Once, a long time ago, I went to see The Replacements play in Pittsburgh. My friends and I drove down from State College, PA and got there very early, late afternoon for a 9:00 show. We parked near the club, and as we got out the car and walked by the back door, we saw Paul Westerberg sitting there, sunning himself and having a smoke. My friends averted their eyes – oh my god, we’re here to see him, and we're too cool to acknowledge this, look away, look away!

I stopped, said “Paul Westerberg! We’re here to see you play tonight!” And proceeded to get into a very pleasant conversation between well-versed fans and artist. I had forgotten my drivers license (I was just over 21 at the time), which I realized about halfway to Pittsburgh, and told Paul as much. He said, buddy, if they give you a problem getting in the club, come back in and knock on the door, I’ll get you in. We thanked each other and went our merry way – luckily, I got in that night without my ID. We went back to the car after the show, passing the back door, and all The Replacements were hanging out there, surrounded by sleazy whores, slobbering drunks and dislocated indie kids, all kinds of folk. Paul Westerberg sees me, pops up from his temporary girlfriend, sand says, “Hey, man, did you get in?”

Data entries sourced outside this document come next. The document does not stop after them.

-- ==== Sys2Proof/WellFormed.lean ====
section
/-! DEFINITION. Which instructions have a word: the one condition is that SUB_POS has a nonzero mantissa (R36, R59). -/

namespace Sys2Proof

/-- An instruction is well formed when some input word stands for it. Only SUB_POS has a condition: with `m = 0` its
word would be 0x0000, which is ZERO (R36, R59). -/
abbrev WellFormed (i : Instr) : Prop := i ≠ .subPos 0

end Sys2Proof
end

And that whole scenario said it all to me – Westerberg got it. And I got it that afternoon, when I saw that this was just some guy lounging on some steps who would later play songs for people, me being one of them, and I’m glad I got the chance to thank him for doing this without all the hoopla. I like that symbiotic, very real relationship between artist and fan, and if I was smarter, I would have left it like that instead of trying to gain personal and professional respect from it.